-- ==== Sys2Proof/Word.lean ====
section
/-! DEFINITION. The word, the block of words, and the small index types of the HT848 (00_scope, Conventions). -/

namespace Sys2Proof

/-- A word is 32 bits (00_scope, Conventions). -/
abbrev Word := BitVec 32

/-- A block, given by its leading words. Words beyond the list are zero, up to word 1023
(10.8: "Block contents beyond the words listed are zero"; log entry 15). -/
abbrev Block := List Word

/-- A slot number, 0 to 7. -/
abbrev SlotId := Fin 8

/-- An upstream tag, 0 to 31 (R84). -/
abbrev Tag := Fin 32

/-- A drive tag, 0 to 31 (R96). -/
abbrev DriveTag := Fin 32

/-- The eight slot numbers in ascending order. -/
def slotIds : List SlotId := [0, 1, 2, 3, 4, 5, 6, 7]

end Sys2Proof
end

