/-- HOLD in RUNNING, RESUME in HELD below the critical temperature, SOAK in READY (R49, R50, R63). RESUME then tests the
pass: a pass whose counts are not both 0 runs on; what the test does otherwise is stated in `PassEndsWhenBothCountsAreZero`. -/
def Obligations.HoldResumeAndSoak : Prop :=
  ∀ (s : State) (i : SlotId) (t : Tag) (a b : Word),
    let sl := s.slot i
    let resumed : Slot := { sl with
      sup := { sl.sup with phase := .running }
      pass := { sl.pass with state := .running, holdHost := false, holdThermal := false } }
    sl.tagBusy t = false →
      (sl.sup.phase = .running →
        exec (.hold i t a b) s = .next ((s.portGivenUp.setSlot i
          { sl with
            sup := { sl.sup with phase := .held }
            pass := { sl.pass with state := .held, holdHost := true } }).answered i t 2 a b .done)) ∧
      (sl.sup.phase = .held → sl.mon.tempLive ≠ .critical →
        (sl.pass.remaining ≠ 0 ∨ sl.pass.outstanding ≠ 0 →
          exec (.resume i t a b) s = .next ((s.portGivenUp.setSlot i resumed).answered i t 3 a b .done)) ∧
        (sl.pass.remaining = 0 → sl.pass.outstanding = 0 →
          exec (.resume i t a b) s = .next ((s.portGivenUp.setSlot i resumed.testPass).answered i t 3 a b .done))) ∧
      (sl.sup.phase = .ready →
        exec (.soak i t a b) s = .next ((s.portGivenUp.setSlot i
          { sl with
            sup := { sl.sup with phase := .soak }
            tally := { sl.tally with
              soakTarget := if a.toNat = 0 then 1 else if 65535 < a.toNat then 65535 else a.toNat
              soakGained := 0 } }).answered i t 5 a b .done))

/-- ABORT in RUNNING, HELD, SOAK and SHIPPING (R51, R65, R164). -/
def Obligations.AbortEndsThePassOrTheSoak : Prop :=
  ∀ (s : State) (i : SlotId) (t : Tag) (a b : Word),
    let sl := s.slot i
    let done := fun sl' : Slot =>
      Host.Outcome.next (φ := Fault) (ρ := Refusal) ((s.portGivenUp.setSlot i sl').answered i t 4 a b .done)
    let aborted : PassRecord := { sl.pass with state := .aborted, holdHost := false, holdThermal := false }
    sl.tagBusy t = false →
      (sl.sup.phase = .running ∨ sl.sup.phase = .held →
        exec (.abort i t a b) s = done { sl with sup := { sl.sup with phase := .ready }, pass := aborted }) ∧
      (sl.sup.phase = .soak → exec (.abort i t a b) s = done { sl with sup := { sl.sup with phase := .ready } }) ∧
      (sl.sup.phase = .shipping → sl.pass.state = .running →
        exec (.abort i t a b) s = done { sl with sup := { sl.sup with phase := .graded }, pass := aborted }) ∧
      (sl.sup.phase = .shipping → sl.pass.state = .complete →
        exec (.abort i t a b) s = done { sl with sup := { sl.sup with phase := .graded } })

/-- ADOPT in READY, SOAK and ATTACHING: the pending recipe, clamped, becomes the active one; the region is derived again
and the map rebuilt, with the coverage flags cleared, when it differs; the key follows; every limit's previous sample is
taken as inside. Nothing else changes (R1, R38, R140, R175). -/
def Obligations.AdoptCopiesThePendingRecipe : Prop :=
  ∀ (s : State) (i : SlotId) (t : Tag) (a b : Word),
    let sl := s.slot i
    let g := deriveRegion sl.pending.clamp sl.ident
    let adopted : Slot := { sl with
      active := sl.pending.clamp
      key := sl.ident.map fun d => keyOf d.serial sl.pending.seed
      mon := { sl.mon with overOut := false, lowOut := false, highOut := false, criticalOut := false }
      zmap := if g = sl.zmap.region then sl.zmap else
        { region := g
          zones := if g.status = .enabled then
              List.replicate g.zoneCount { state := .blank, current := 0, previous := 0, wf := 0, rf := 0 }
            else [] }
      tally := if g = sl.zmap.region then sl.tally else
        { sl.tally with writeCovered := false, verified := false } }
    sl.adopt sl.pending = adopted ∧
    (sl.tagBusy t = false → sl.sup.phase = .ready ∨ sl.sup.phase = .soak ∨ sl.sup.phase = .attaching →
      exec (.adopt i t a b) s = .next ((s.portGivenUp.setSlot i adopted).answered i t 6 a b .done))

/-- The ranges that the clamping of R176 leaves every recipe in, the values it gives, and the region that the clamped recipe derives,
whose status is EMPTY where E is at most S (R23, R24, R117, R118, R176). -/
def Obligations.ClampedRecipeIsInRange : Prop :=
  ∀ r : Recipe,
    let c := r.clamp
    c.s0.toNat = r.s0.toNat % 281474976710656 ∧ c.e0.toNat = r.e0.toNat % 281474976710656 ∧
    c.guardCode.toNat = min 4 r.guardCode.toNat ∧ c.priority.toNat = min 3 r.priority.toNat ∧
    c.timeout.toNat = max 1 (min 120 r.timeout.toNat) ∧
    c.slow.toNat = max 50 (min 5000 (r.slow.toNat / 50 * 50)) ∧
    c.readReturn.toNat = r.readReturn.toNat % 2 ∧ c.polarity.toNat = r.polarity.toNat % 2 ∧
    c.posting.toNat = r.posting.toNat % 2 ∧
    c.overCode.toNat = min 7 r.overCode.toNat ∧ c.tripCode.toNat = min 7 r.tripCode.toNat ∧
    c.lowCode.toNat = min 7 r.lowCode.toNat ∧ c.highCode.toNat = min 7 r.highCode.toNat ∧
    c.criticalCode.toNat = min 7 r.criticalCode.toNat ∧
    c.mask = 0 ∧ c.seed = r.seed ∧ c.checkpoint = r.checkpoint ∧
    c.wh = r.wh ∧ c.ws = r.ws ∧ c.we = r.we ∧ c.wt = r.wt ∧ c.wl = r.wl ∧
    c.clamp = c ∧
    ∀ d : Identity,
      let g := deriveRegion c (some d)
      g.first = max c.s0.toNat ([0, 512, 1024, 2048, 4096].getD c.guardCode.toNat 0) ∧
      g.stop = min c.e0.toNat d.capacity ∧
      g.status = if d.blockSize ≠ 4096 then .formatMismatch else if g.stop ≤ g.first then .empty else .enabled
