@[simp] theorem Slot.raiseIf_sup (p : Bool) (f : EventFlag) (sl : Slot) : (sl.raiseIf p f).sup = sl.sup := by
  cases p <;> rfl
@[simp] theorem Slot.raiseIf_mon (p : Bool) (f : EventFlag) (sl : Slot) : (sl.raiseIf p f).mon = sl.mon := by
  cases p <;> rfl
@[simp] theorem Slot.raiseIf_ident (p : Bool) (f : EventFlag) (sl : Slot) : (sl.raiseIf p f).ident = sl.ident := by
  cases p <;> rfl
@[simp] theorem Slot.raiseIf_key (p : Bool) (f : EventFlag) (sl : Slot) : (sl.raiseIf p f).key = sl.key := by
  cases p <;> rfl
@[simp] theorem Slot.raiseIf_pending (p : Bool) (f : EventFlag) (sl : Slot) : (sl.raiseIf p f).pending = sl.pending := by
  cases p <;> rfl
@[simp] theorem Slot.raiseIf_active (p : Bool) (f : EventFlag) (sl : Slot) : (sl.raiseIf p f).active = sl.active := by
  cases p <;> rfl
@[simp] theorem Slot.raiseIf_zmap (p : Bool) (f : EventFlag) (sl : Slot) : (sl.raiseIf p f).zmap = sl.zmap := by
  cases p <;> rfl
@[simp] theorem Slot.raiseIf_pass (p : Bool) (f : EventFlag) (sl : Slot) : (sl.raiseIf p f).pass = sl.pass := by
  cases p <;> rfl
@[simp] theorem Slot.raiseIf_tally (p : Bool) (f : EventFlag) (sl : Slot) : (sl.raiseIf p f).tally = sl.tally := by
  cases p <;> rfl
@[simp] theorem Slot.raiseIf_defects (p : Bool) (f : EventFlag) (sl : Slot) : (sl.raiseIf p f).defects = sl.defects := by
  cases p <;> rfl
@[simp] theorem Slot.raiseIf_traffic (p : Bool) (f : EventFlag) (sl : Slot) : (sl.raiseIf p f).traffic = sl.traffic := by
  cases p <;> rfl
@[simp] theorem Slot.raiseIf_link (p : Bool) (f : EventFlag) (sl : Slot) : (sl.raiseIf p f).link = sl.link := by
  cases p <;> rfl
@[simp] theorem Slot.raiseIf_timing (p : Bool) (f : EventFlag) (sl : Slot) : (sl.raiseIf p f).timing = sl.timing := by
  cases p <;> rfl
@[simp] theorem Slot.raiseIf_closing (p : Bool) (f : EventFlag) (sl : Slot) : (sl.raiseIf p f).closing = sl.closing := by
  cases p <;> rfl
/-- A flag raised on a condition changes the flags alone, and only when it holds. -/
@[simp] theorem Slot.raiseIf_events (p : Bool) (f : EventFlag) (sl : Slot) :
    (sl.raiseIf p f).events =
      { sl.events with flags := if p = true then sl.events.flags ||| f.bit else sl.events.flags } := by
  cases p <;> rfl
@[simp] theorem Slot.raiseIf_command (p : Bool) (f : EventFlag) (sl : Slot) : (sl.raiseIf p f).command = sl.command := by
  cases p <;> rfl

/-! ## The slot inside the part -/

/-- A slot that was set reads as it was set. -/
@[simp] theorem State.slot_setSlot (s : State) (i : SlotId) (sl : Slot) : (s.setSlot i sl).slot i = sl := by
  simp [State.slot, State.setSlot]

/-- Setting a slot leaves every other slot alone. -/
theorem State.slot_setSlot_ne (s : State) {i j : SlotId} (sl : Slot) (h : j ≠ i) :
    (s.setSlot i sl).slot j = s.slot j := by
  have hv : i.val ≠ j.val := fun hc => h (Fin.ext hc.symm)
  simp [State.slot, State.setSlot, Vector.getElem_set_ne _ _ hv]

/-- Both cases at once. -/
theorem State.slot_setSlot_eq (s : State) (i j : SlotId) (sl : Slot) :
    (s.setSlot i sl).slot j = if j = i then sl else s.slot j := by
  by_cases h : j = i
  · subst h; simp
  · simp [h, State.slot_setSlot_ne s sl h]

/-- A changed slot is the change of what it was. -/
@[simp] theorem State.slot_modSlot (s : State) (i : SlotId) (f : Slot → Slot) :
    (s.modSlot i f).slot i = f (s.slot i) := by
  simp [State.modSlot]

/-- Changing a slot leaves every other slot alone. -/
theorem State.slot_modSlot_ne (s : State) {i j : SlotId} (f : Slot → Slot) (h : j ≠ i) :
    (s.modSlot i f).slot j = s.slot j := by
  simp [State.modSlot, State.slot_setSlot_ne s _ h]

/-- Two parts that agree on every slot have the same slots. -/
theorem State.slots_ext {s t : State} (h : ∀ i, s.slot i = t.slot i) : s.slots = t.slots := by
  apply Vector.ext
  intro k hk
  exact h ⟨k, hk⟩

/-- Setting a slot to what it is changes nothing. -/
@[simp] theorem State.setSlot_self (s : State) (i : SlotId) : s.setSlot i (s.slot i) = s := by
  simp [State.setSlot, State.slot]

/-- Of two settings of one slot the later stands. -/
@[simp] theorem State.setSlot_setSlot (s : State) (i : SlotId) (a b : Slot) :
    (s.setSlot i a).setSlot i b = s.setSlot i b := by
  simp [State.setSlot]

@[simp] theorem State.setSlot_pending (s : State) (i : SlotId) (sl : Slot) : (s.setSlot i sl).pending = s.pending := rfl
@[simp] theorem State.setSlot_shelf (s : State) (i : SlotId) (sl : Slot) : (s.setSlot i sl).shelf = s.shelf := rfl
@[simp] theorem State.setSlot_port (s : State) (i : SlotId) (sl : Slot) : (s.setSlot i sl).port = s.port := rfl
@[simp] theorem State.setSlot_upstream (s : State) (i : SlotId) (sl : Slot) : (s.setSlot i sl).upstream = s.upstream := rfl
@[simp] theorem State.setSlot_engineLast (s : State) (i : SlotId) (sl : Slot) : (s.setSlot i sl).engineLast = s.engineLast := rfl
@[simp] theorem State.setSlot_grader (s : State) (i : SlotId) (sl : Slot) : (s.setSlot i sl).grader = s.grader := rfl

@[simp] theorem State.modSlot_pending (s : State) (i : SlotId) (f : Slot → Slot) : (s.modSlot i f).pending = s.pending := rfl
@[simp] theorem State.modSlot_shelf (s : State) (i : SlotId) (f : Slot → Slot) : (s.modSlot i f).shelf = s.shelf := rfl
@[simp] theorem State.modSlot_port (s : State) (i : SlotId) (f : Slot → Slot) : (s.modSlot i f).port = s.port := rfl
@[simp] theorem State.modSlot_upstream (s : State) (i : SlotId) (f : Slot → Slot) : (s.modSlot i f).upstream = s.upstream := rfl
@[simp] theorem State.modSlot_engineLast (s : State) (i : SlotId) (f : Slot → Slot) : (s.modSlot i f).engineLast = s.engineLast := rfl
@[simp] theorem State.modSlot_grader (s : State) (i : SlotId) (f : Slot → Slot) : (s.modSlot i f).grader = s.grader := rfl

@[simp] theorem State.say_pending (s : State) (out : List Upstream) : (s.say out).pending = s.pending := rfl
@[simp] theorem State.say_slots (s : State) (out : List Upstream) : (s.say out).slots = s.slots := rfl
@[simp] theorem State.say_shelf (s : State) (out : List Upstream) : (s.say out).shelf = s.shelf := rfl
@[simp] theorem State.say_port (s : State) (out : List Upstream) : (s.say out).port = s.port := rfl
@[simp] theorem State.say_upstream (s : State) (out : List Upstream) : (s.say out).upstream = s.upstream ++ out := rfl
@[simp] theorem State.say_engineLast (s : State) (out : List Upstream) : (s.say out).engineLast = s.engineLast := rfl
@[simp] theorem State.say_grader (s : State) (out : List Upstream) : (s.say out).grader = s.grader := rfl
@[simp] theorem State.say_slot (s : State) (out : List Upstream) (i : SlotId) : (s.say out).slot i = s.slot i := rfl
@[simp] theorem State.say_nil (s : State) : s.say [] = s := by simp [State.say]

/-- The records of two sendings stand one behind the other. -/
@[simp] theorem State.say_say (s : State) (a b : List Upstream) : (s.say a).say b = s.say (a ++ b) := by
  simp [State.say, List.append_assoc]

/-- What is sent and what a slot becomes do not touch one another. -/
theorem State.say_setSlot (s : State) (out : List Upstream) (i : SlotId) (sl : Slot) :
    (s.say out).setSlot i sl = (s.setSlot i sl).say out := rfl

@[simp] theorem State.advance_pending (t : Nat) (s : State) : (s.advance t).pending = s.pending := rfl
@[simp] theorem State.advance_slots (t : Nat) (s : State) : (s.advance t).slots = s.slots := rfl
@[simp] theorem State.advance_port (t : Nat) (s : State) : (s.advance t).port = s.port := rfl
@[simp] theorem State.advance_upstream (t : Nat) (s : State) : (s.advance t).upstream = s.upstream := rfl
@[simp] theorem State.advance_engineLast (t : Nat) (s : State) : (s.advance t).engineLast = s.engineLast := rfl
@[simp] theorem State.advance_grader (t : Nat) (s : State) : (s.advance t).grader = s.grader := rfl
@[simp] theorem State.advance_slot (t : Nat) (s : State) (i : SlotId) : (s.advance t).slot i = s.slot i := rfl

@[simp] theorem State.tick_pending (s : State) : (s.tick).pending = s.pending := rfl
@[simp] theorem State.tick_slots (s : State) : (s.tick).slots = s.slots := rfl
@[simp] theorem State.tick_port (s : State) : (s.tick).port = s.port := rfl
@[simp] theorem State.tick_upstream (s : State) : (s.tick).upstream = s.upstream := rfl
@[simp] theorem State.tick_engineLast (s : State) : (s.tick).engineLast = s.engineLast := rfl
@[simp] theorem State.tick_grader (s : State) : (s.tick).grader = s.grader := rfl
@[simp] theorem State.tick_slot (s : State) (i : SlotId) : (s.tick).slot i = s.slot i := rfl

@[simp] theorem State.advanceTo_pending (due : Option Nat) (s : State) : (s.advanceTo due).pending = s.pending := by
  cases due <;> rfl
@[simp] theorem State.advanceTo_slots (due : Option Nat) (s : State) : (s.advanceTo due).slots = s.slots := by
  cases due <;> rfl
@[simp] theorem State.advanceTo_port (due : Option Nat) (s : State) : (s.advanceTo due).port = s.port := by
  cases due <;> rfl
@[simp] theorem State.advanceTo_upstream (due : Option Nat) (s : State) : (s.advanceTo due).upstream = s.upstream := by
  cases due <;> rfl
@[simp] theorem State.advanceTo_engineLast (due : Option Nat) (s : State) : (s.advanceTo due).engineLast = s.engineLast := by
  cases due <;> rfl
@[simp] theorem State.advanceTo_grader (due : Option Nat) (s : State) : (s.advanceTo due).grader = s.grader := by
  cases due <;> rfl
@[simp] theorem State.advanceTo_slot (due : Option Nat) (s : State) (i : SlotId) : (s.advanceTo due).slot i = s.slot i := by
  cases due <;> rfl

@[simp] theorem State.commit_pending (s : State) (i : SlotId) (x : Act) : (s.commit i x).pending = s.pending := rfl
@[simp] theorem State.commit_shelf (s : State) (i : SlotId) (x : Act) : (s.commit i x).shelf = s.shelf := rfl
@[simp] theorem State.commit_port (s : State) (i : SlotId) (x : Act) : (s.commit i x).port = s.port := rfl
@[simp] theorem State.commit_engineLast (s : State) (i : SlotId) (x : Act) : (s.commit i x).engineLast = s.engineLast := rfl
@[simp] theorem State.commit_grader (s : State) (i : SlotId) (x : Act) : (s.commit i x).grader = s.grader := rfl
@[simp] theorem State.commit_upstream (s : State) (i : SlotId) (x : Act) : (s.commit i x).upstream = s.upstream ++ x.out := rfl
@[simp] theorem State.commit_slot (s : State) (i : SlotId) (x : Act) : (s.commit i x).slot i = x.sl := by
  simp [State.commit]

/-- An event of one slot leaves every other slot alone. -/
theorem State.commit_slot_ne (s : State) {i j : SlotId} (x : Act) (h : j ≠ i) : (s.commit i x).slot j = s.slot j := by
  simp [State.commit, State.slot_setSlot_ne s _ h]

@[simp] theorem Act.mod_sl (f : Slot → Slot) (x : Act) : (x.mod f).sl = f x.sl := rfl
@[simp] theorem Act.mod_out (f : Slot → Slot) (x : Act) : (x.mod f).out = x.out := rfl
@[simp] theorem Act.say_sl (out : List Upstream) (x : Act) : (x.say out).sl = x.sl := rfl
@[simp] theorem Act.say_out (out : List Upstream) (x : Act) : (x.say out).out = x.out ++ out := rfl
@[simp] theorem Act.start_sl (sl : Slot) : (Act.start sl).sl = sl := rfl
@[simp] theorem Act.start_out (sl : Slot) : (Act.start sl).out = [] := rfl

end Sys2Proof.Machine
end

---------------

### WHAT IS BEING ASKED
Would you please reproduce the records above exactly, only from their first line through the line holding "to word 1023", with both ends included?

### RESULT BELOW
-- ==== Sys2Proof/Word.lean ====
section
/-! DEFINITION. The word, the block of words, and the small index types of the HT848 (00_scope, Conventions). -/

namespace Sys2Proof

/-- A word is 32 bits (00_scope, Conventions). -/
abbrev Word := BitVec 32

/-- A block, given by its leading words. Words beyond the list are zero, up to word 1023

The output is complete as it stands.